Laboratory for Gas Sensors, Department of Microsystems Engineering-IMTEK, University of Freiburg, Georges-Köhler-Allee 102, 79110 Freiburg, Germany.
Fraunhofer Institute for Physical Measurement Techniques IPM, Georges-Köhler-Allee 301, 79110 Freiburg, Germany.
Sensors (Basel). 2022 Jan 23;22(3):857. doi: 10.3390/s22030857.
Infrared absorption spectroscopy is a widely used tool to quantify and monitor compositions of gases. The concentration information is often retrieved by fitting absorption profiles to the acquired spectra, utilizing spectroscopic databases. In complex gas matrices an expanded parameter space leads to long computation times of the fitting routines due to the increased number of spectral features that need to be computed for each iteration during the fit. This hinders the capability of real-time analysis of the gas matrix. Here, an artificial neural network (ANN) is employed for rapid prediction of gas concentrations in complex infrared absorption spectra composed of mixtures of CO and NO. Experimental data is acquired with a mid-infrared dual frequency comb spectrometer. To circumvent the experimental collection of huge amounts of training data, the network is trained on synthetically generated spectra. The spectra are based on simulated absorption profiles making use of the HITRAN database. In addition, the spectrometer's influence on the measured spectra is characterized and included in the synthetic training data generation. The ANN was tested on measured spectra and compared to a non-linear least squares fitting algorithm. An average evaluation time of 303 µs for a single measured spectrum was achieved. Coefficients of determination were 0.99997 for the predictions of NO concentrations and 0.99987 for the predictions of CO concentrations, with uncertainties on the predicted concentrations between 0.04 and 0.18 ppm for 0 to 100 ppm NO and between 0.05 and 0.18 ppm for 0 to 60 ppm CO.

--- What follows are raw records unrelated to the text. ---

-- ==== Sys2Proof/Certificates/Slice0/Obligations.lean ====
section
/-! DEFINITION. The statements for the provers. -/

open Sys2Proof Sys2Proof.Machine

/-- A step runs the command at the front of the queue. For every command c and state s whose queue begins with c, step
answers what exec answers for c on s with the queue's rest.
It rests on 04_control_plane.md. -/
def Obligations.StepRunsFront : Prop :=
  ∀ (c : Instr) (rest : List Instr) (s : State), s.pending = c :: rest →
    step s = exec c { s with pending := rest }

/-- A step on an empty queue lets one tick pass (the model's choice, log entry 1). With no command waiting, a Tally that
counts and no committed set whose instant is the next tick or before it, step answers the state in which the Tally
has moved to the next tick, and otherwise only its fraction, a free value, the phase still to slew and the meters of
the folds have moved with it. That an empty queue lets a tick pass is the model's choice (log entry 1).
It rests on 03_tally_and_ordering.md. -/
def Obligations.IdleStepTicks : Prop :=
  ∀ s : State, s.pending = [] → s.dev.counts = true →
    (∀ e ∈ s.dev.committed, s.dev.now + 1 < e.2.instant) →
      step s = .next (s.on fun d =>
        { d with tally := { d.tally with now := d.tally.now + 1, frac := Config.tallyFrac (d.tally.now + 1),
                                         toSlew := d.tally.slewLeft 1 },
                 service := { d.service with folds := Table.mapAll d.service.folds fun _ f => d.meterFold 1 f } })

/-- Results of the three-operand scalar instructions. ADD, SUB, AND, OR, XOR, SLL, SRL, SRA, MUL, MULHU, MIN, MAX, SLT
and SLTU, where they issue at a PC with a next one, answer the state of their turn (the Tally at the CCLK that the
choice of R132 gives their thread) in which s[a] of their thread holds the result (arithmetic modulo 2^64, shift
counts modulo 64, the low or high half of the unsigned product, signed minimum and maximum, 1 or 0 of a comparison),
the thread is READY at the next PC, and nothing else has changed. A write to s0 writes nothing.
It states R138. -/
def Obligations.ScalarResults : Prop :=
  ∀ (s0 s : State) (t : ThreadId) (w : IWord) (p c : Nat),
    (Proceeds s0 t 0x10 w p c s → exec (.add t w) s0 = .next (s.writes t w.a (BitVec.ofNat 64 ((s.reg t w.b).toNat + (s.reg t w.c).toNat)))) ∧
    (Proceeds s0 t 0x11 w p c s → exec (.sub t w) s0 = .next (s.writes t w.a (BitVec.ofInt 64 ((s.reg t w.b).toInt - (s.reg t w.c).toInt)))) ∧
    (Proceeds s0 t 0x12 w p c s → exec (.and t w) s0 = .next (s.writes t w.a ((s.reg t w.b) &&& (s.reg t w.c)))) ∧
    (Proceeds s0 t 0x13 w p c s → exec (.or t w) s0 = .next (s.writes t w.a ((s.reg t w.b) ||| (s.reg t w.c)))) ∧
    (Proceeds s0 t 0x14 w p c s → exec (.xor t w) s0 = .next (s.writes t w.a ((s.reg t w.b) ^^^ (s.reg t w.c)))) ∧
    (Proceeds s0 t 0x15 w p c s → exec (.sll t w) s0 = .next (s.writes t w.a (BitVec.ofNat 64 ((s.reg t w.b).toNat * 2 ^ ((s.reg t w.c).toNat % 64))))) ∧
    (Proceeds s0 t 0x16 w p c s → exec (.srl t w) s0 = .next (s.writes t w.a (BitVec.ofNat 64 ((s.reg t w.b).toNat / 2 ^ ((s.reg t w.c).toNat % 64))))) ∧
    (Proceeds s0 t 0x17 w p c s → exec (.sra t w) s0 = .next (s.writes t w.a (BitVec.ofInt 64 ((s.reg t w.b).toInt / 2 ^ ((s.reg t w.c).toNat % 64))))) ∧
    (Proceeds s0 t 0x18 w p c s → exec (.mul t w) s0 = .next (s.writes t w.a (BitVec.ofNat 64 ((s.reg t w.b).toNat * (s.reg t w.c).toNat)))) ∧
    (Proceeds s0 t 0x19 w p c s → exec (.mulhu t w) s0 = .next (s.writes t w.a (BitVec.ofNat 64 ((s.reg t w.b).toNat * (s.reg t w.c).toNat / 2 ^ 64)))) ∧
    (Proceeds s0 t 0x1A w p c s → exec (.min t w) s0 = .next (s.writes t w.a (if (s.reg t w.b).toInt ≤ (s.reg t w.c).toInt then (s.reg t w.b) else (s.reg t w.c)))) ∧
    (Proceeds s0 t 0x1B w p c s → exec (.max t w) s0 = .next (s.writes t w.a (if (s.reg t w.b).toInt ≤ (s.reg t w.c).toInt then (s.reg t w.c) else (s.reg t w.b)))) ∧
    (Proceeds s0 t 0x1C w p c s → exec (.slt t w) s0 = .next (s.writes t w.a (if (s.reg t w.b).toInt < (s.reg t w.c).toInt then 1 else 0))) ∧
    (Proceeds s0 t 0x1D w p c s → exec (.sltu t w) s0 = .next (s.writes t w.a (if (s.reg t w.b).toNat < (s.reg t w.c).toNat then 1 else 0)))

红外吸收光谱是一种广泛用于定量和监测气体成分的工具。通常通过将吸收轮廓拟合到所获得的光谱来检索浓度信息,利用光谱数据库。在复杂的气体矩阵中,扩展的参数空间会导致拟合程序的计算时间变长,因为在拟合过程中每个迭代都需要计算更多的光谱特征。这阻碍了对气体矩阵进行实时分析的能力。在这里,人工神经网络(ANN)被用于快速预测由 CO 和 NO 混合物组成的复杂红外吸收光谱中的气体浓度。实验数据是使用中红外双频梳光谱仪获得的。为了避免实验收集大量训练数据,该网络是在合成生成的光谱上进行训练的。这些光谱是基于利用 HITRAN 数据库模拟的吸收轮廓。此外,还对测量光谱的光谱仪影响进行了特征化,并将其包含在合成训练数据生成中。将 ANN 测试在测量光谱上,并与非线性最小二乘拟合算法进行比较。对于单个测量光谱,平均评估时间为 303 µs。NO 浓度预测的决定系数为 0.99997,CO 浓度预测的决定系数为 0.99987,对于 0 至 100 ppm 的 NO 和 0 至 60 ppm 的 CO,预测浓度的不确定度在 0.04 至 0.18 ppm 之间。